WORK ORDER: Using the entries that follow, write out the line containing "exec .txComplete s", the line containing "(.accepted .inqData Config.inqLen))", and every line between them, exactly and nothing else.
= Beginning of Section =
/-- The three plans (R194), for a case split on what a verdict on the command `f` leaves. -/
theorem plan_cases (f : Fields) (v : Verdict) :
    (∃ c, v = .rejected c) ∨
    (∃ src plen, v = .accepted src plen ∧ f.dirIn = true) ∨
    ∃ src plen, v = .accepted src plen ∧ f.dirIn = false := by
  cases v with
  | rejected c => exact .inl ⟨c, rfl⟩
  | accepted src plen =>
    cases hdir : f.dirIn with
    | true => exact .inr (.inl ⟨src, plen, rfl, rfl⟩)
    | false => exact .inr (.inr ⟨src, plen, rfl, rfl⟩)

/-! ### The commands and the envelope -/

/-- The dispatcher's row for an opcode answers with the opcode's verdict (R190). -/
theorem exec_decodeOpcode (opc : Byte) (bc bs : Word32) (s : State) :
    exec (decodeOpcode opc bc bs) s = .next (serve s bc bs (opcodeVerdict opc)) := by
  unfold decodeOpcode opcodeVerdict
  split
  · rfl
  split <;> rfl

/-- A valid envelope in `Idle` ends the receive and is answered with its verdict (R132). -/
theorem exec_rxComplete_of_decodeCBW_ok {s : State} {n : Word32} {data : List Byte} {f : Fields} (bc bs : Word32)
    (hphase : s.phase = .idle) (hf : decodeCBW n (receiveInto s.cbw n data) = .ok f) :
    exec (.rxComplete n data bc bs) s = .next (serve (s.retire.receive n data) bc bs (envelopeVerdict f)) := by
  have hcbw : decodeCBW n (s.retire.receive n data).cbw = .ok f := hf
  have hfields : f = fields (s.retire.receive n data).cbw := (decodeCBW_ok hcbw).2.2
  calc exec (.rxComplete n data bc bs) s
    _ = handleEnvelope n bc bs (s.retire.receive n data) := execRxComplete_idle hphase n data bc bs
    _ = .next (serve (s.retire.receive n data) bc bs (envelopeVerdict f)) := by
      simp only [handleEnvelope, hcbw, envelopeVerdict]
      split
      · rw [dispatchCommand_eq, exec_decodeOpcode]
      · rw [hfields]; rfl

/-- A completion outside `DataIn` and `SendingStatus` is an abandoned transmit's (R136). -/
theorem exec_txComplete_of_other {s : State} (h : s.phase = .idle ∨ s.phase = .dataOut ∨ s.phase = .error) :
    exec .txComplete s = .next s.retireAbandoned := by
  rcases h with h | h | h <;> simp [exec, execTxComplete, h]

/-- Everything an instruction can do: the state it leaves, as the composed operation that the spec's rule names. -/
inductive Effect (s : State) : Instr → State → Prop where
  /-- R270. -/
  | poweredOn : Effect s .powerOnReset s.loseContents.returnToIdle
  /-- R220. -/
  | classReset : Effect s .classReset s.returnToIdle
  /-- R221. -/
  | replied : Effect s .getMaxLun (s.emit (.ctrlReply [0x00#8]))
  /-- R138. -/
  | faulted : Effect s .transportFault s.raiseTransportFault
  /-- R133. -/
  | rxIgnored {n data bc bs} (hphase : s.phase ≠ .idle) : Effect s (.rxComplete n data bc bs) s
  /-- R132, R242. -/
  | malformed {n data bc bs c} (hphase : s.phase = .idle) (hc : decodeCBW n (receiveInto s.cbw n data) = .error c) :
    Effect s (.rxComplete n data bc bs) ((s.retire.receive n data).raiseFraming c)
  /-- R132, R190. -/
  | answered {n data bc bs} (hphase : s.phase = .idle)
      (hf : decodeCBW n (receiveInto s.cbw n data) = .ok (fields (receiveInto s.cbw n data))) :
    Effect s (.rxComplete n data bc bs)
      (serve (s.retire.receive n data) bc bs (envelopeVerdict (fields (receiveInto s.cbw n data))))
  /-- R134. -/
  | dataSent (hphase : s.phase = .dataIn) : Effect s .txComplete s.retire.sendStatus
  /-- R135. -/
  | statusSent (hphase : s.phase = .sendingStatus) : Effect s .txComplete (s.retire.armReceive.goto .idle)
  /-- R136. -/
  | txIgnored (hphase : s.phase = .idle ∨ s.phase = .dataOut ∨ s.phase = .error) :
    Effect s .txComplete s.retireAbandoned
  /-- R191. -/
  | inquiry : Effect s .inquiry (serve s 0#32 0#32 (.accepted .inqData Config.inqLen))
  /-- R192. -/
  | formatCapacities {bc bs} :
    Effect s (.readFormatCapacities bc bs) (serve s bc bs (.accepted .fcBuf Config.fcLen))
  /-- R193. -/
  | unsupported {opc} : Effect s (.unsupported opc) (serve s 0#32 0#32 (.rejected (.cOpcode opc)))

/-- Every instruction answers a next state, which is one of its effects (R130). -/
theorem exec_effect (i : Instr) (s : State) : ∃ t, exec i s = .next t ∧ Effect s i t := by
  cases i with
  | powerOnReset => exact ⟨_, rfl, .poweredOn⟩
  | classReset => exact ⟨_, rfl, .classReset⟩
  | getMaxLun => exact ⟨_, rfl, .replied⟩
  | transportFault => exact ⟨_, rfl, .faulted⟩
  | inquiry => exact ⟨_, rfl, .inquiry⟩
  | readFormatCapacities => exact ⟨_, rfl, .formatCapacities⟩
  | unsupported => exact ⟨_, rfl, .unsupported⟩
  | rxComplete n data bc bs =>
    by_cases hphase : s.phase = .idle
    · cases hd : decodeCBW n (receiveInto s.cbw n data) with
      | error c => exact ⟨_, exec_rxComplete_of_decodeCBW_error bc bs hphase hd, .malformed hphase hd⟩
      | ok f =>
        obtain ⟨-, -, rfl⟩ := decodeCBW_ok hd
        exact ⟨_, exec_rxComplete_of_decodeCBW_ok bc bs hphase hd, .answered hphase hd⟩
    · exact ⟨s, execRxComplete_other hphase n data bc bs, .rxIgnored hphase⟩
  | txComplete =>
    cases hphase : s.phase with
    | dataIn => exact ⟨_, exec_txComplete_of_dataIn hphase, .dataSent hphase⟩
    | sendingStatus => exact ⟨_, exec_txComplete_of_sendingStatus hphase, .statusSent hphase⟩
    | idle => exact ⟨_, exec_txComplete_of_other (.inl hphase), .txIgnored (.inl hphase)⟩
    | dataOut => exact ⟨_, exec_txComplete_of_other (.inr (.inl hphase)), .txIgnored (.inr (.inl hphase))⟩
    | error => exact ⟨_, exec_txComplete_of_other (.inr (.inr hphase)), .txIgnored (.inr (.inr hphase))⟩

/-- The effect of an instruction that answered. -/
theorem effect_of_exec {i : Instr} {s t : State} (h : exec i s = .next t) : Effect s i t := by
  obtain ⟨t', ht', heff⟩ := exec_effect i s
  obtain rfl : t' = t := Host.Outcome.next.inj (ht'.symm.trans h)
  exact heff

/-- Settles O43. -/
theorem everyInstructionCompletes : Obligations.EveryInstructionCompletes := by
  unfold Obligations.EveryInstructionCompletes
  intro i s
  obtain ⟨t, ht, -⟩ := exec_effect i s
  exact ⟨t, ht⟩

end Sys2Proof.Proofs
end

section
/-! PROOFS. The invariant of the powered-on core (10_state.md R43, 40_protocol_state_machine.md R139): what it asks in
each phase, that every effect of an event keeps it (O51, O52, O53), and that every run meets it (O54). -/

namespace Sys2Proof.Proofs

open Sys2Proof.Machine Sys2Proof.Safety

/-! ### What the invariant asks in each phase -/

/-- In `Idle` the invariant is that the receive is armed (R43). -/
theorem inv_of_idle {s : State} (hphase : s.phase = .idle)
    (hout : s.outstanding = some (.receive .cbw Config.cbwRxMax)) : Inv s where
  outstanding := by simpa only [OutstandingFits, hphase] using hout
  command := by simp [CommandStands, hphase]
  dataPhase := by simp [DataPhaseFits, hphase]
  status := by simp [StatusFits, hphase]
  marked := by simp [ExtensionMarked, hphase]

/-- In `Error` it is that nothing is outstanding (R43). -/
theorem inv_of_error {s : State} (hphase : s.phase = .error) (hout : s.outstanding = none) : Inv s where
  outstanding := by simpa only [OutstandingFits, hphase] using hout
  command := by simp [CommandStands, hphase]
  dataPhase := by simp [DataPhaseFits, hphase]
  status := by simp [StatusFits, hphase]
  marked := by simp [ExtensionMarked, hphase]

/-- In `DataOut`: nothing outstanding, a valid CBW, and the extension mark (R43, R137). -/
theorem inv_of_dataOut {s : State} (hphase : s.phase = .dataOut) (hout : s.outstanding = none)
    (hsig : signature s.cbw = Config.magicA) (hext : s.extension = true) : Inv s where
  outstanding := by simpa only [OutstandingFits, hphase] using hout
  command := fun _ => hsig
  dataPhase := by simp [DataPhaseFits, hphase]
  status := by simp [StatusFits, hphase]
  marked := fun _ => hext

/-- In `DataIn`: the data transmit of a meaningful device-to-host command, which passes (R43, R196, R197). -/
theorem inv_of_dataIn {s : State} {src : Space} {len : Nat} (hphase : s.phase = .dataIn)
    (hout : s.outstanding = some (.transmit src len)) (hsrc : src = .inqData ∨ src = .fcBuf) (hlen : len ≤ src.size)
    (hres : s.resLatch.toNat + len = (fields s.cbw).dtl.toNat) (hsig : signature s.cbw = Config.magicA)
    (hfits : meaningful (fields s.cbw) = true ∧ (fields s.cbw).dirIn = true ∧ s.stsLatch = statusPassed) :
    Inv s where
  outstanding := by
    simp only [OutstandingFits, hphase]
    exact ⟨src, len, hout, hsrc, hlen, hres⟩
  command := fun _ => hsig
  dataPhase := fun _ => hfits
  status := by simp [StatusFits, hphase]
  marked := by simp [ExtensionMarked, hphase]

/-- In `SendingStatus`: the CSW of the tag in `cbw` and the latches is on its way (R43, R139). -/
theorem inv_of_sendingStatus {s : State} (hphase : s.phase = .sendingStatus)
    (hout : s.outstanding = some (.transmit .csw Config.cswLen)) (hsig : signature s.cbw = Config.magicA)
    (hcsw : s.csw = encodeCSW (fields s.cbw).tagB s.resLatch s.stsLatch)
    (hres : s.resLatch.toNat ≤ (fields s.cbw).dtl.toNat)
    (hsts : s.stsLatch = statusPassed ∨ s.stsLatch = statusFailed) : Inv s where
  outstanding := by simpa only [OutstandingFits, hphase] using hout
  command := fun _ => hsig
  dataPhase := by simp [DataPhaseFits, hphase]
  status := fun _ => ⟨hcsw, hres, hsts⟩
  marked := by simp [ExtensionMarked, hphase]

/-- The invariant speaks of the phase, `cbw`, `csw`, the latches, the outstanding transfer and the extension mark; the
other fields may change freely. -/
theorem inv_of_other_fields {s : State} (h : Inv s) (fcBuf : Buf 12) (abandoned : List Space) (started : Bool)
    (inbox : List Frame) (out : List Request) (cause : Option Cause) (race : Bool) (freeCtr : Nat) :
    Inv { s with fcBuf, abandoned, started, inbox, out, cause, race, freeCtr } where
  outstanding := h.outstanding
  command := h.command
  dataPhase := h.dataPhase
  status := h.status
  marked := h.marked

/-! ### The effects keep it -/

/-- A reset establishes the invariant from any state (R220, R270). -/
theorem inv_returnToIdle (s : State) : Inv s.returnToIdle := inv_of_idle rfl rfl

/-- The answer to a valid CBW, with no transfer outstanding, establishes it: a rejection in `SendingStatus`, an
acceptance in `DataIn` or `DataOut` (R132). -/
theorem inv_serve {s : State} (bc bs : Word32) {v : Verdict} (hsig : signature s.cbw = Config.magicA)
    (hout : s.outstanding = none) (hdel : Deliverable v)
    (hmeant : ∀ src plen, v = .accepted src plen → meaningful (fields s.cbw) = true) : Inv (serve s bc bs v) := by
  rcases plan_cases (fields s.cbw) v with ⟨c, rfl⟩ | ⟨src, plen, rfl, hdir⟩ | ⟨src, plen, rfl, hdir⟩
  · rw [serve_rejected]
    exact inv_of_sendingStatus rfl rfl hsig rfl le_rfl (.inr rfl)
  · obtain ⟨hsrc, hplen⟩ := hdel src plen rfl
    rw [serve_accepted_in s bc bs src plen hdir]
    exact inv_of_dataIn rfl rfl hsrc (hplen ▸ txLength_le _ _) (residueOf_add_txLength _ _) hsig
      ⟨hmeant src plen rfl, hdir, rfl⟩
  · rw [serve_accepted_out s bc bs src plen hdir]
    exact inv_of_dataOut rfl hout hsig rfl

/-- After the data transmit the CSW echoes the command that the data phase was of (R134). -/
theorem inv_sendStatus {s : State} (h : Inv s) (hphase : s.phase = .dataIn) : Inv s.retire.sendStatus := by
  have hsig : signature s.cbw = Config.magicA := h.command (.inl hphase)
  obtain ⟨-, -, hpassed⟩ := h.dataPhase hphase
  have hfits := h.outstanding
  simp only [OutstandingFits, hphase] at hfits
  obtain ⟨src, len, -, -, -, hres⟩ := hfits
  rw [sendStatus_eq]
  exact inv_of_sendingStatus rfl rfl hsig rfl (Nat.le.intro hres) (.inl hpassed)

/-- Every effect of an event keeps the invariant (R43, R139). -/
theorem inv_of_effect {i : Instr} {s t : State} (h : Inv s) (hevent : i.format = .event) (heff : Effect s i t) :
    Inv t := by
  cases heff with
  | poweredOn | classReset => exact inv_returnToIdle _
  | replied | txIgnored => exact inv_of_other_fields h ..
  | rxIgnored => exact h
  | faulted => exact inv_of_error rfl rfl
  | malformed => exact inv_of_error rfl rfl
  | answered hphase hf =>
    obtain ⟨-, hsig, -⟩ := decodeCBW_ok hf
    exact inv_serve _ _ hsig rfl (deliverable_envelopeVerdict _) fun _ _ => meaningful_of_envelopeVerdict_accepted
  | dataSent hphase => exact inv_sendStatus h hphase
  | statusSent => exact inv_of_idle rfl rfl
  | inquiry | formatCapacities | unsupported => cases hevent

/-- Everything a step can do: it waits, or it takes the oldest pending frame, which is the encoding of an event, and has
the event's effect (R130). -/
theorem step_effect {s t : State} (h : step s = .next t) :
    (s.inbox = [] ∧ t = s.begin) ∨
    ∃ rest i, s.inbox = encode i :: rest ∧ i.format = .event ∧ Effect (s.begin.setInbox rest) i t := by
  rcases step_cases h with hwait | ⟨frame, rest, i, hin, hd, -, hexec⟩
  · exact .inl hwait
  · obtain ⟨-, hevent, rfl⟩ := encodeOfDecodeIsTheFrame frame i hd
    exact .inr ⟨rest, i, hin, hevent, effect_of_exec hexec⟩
= End of Section =
TASK ANSWER:
    exec .txComplete s = .next s.retireAbandoned := by
  rcases h with h | h | h <;> simp [exec, execTxComplete, h]

/-- Everything an instruction can do: the state it leaves, as the composed operation that the spec's rule names. -/
inductive Effect (s : State) : Instr → State → Prop where
  /-- R270. -/
  | poweredOn : Effect s .powerOnReset s.loseContents.returnToIdle
  /-- R220. -/
  | classReset : Effect s .classReset s.returnToIdle
  /-- R221. -/
  | replied : Effect s .getMaxLun (s.emit (.ctrlReply [0x00#8]))
  /-- R138. -/
  | faulted : Effect s .transportFault s.raiseTransportFault
  /-- R133. -/
  | rxIgnored {n data bc bs} (hphase : s.phase ≠ .idle) : Effect s (.rxComplete n data bc bs) s
  /-- R132, R242. -/
  | malformed {n data bc bs c} (hphase : s.phase = .idle) (hc : decodeCBW n (receiveInto s.cbw n data) = .error c) :
    Effect s (.rxComplete n data bc bs) ((s.retire.receive n data).raiseFraming c)
  /-- R132, R190. -/
  | answered {n data bc bs} (hphase : s.phase = .idle)
      (hf : decodeCBW n (receiveInto s.cbw n data) = .ok (fields (receiveInto s.cbw n data))) :
    Effect s (.rxComplete n data bc bs)
      (serve (s.retire.receive n data) bc bs (envelopeVerdict (fields (receiveInto s.cbw n data))))
  /-- R134. -/
  | dataSent (hphase : s.phase = .dataIn) : Effect s .txComplete s.retire.sendStatus
  /-- R135. -/
  | statusSent (hphase : s.phase = .sendingStatus) : Effect s .txComplete (s.retire.armReceive.goto .idle)
  /-- R136. -/
  | txIgnored (hphase : s.phase = .idle ∨ s.phase = .dataOut ∨ s.phase = .error) :
    Effect s .txComplete s.retireAbandoned
  /-- R191. -/
  | inquiry : Effect s .inquiry (serve s 0#32 0#32 (.accepted .inqData Config.inqLen))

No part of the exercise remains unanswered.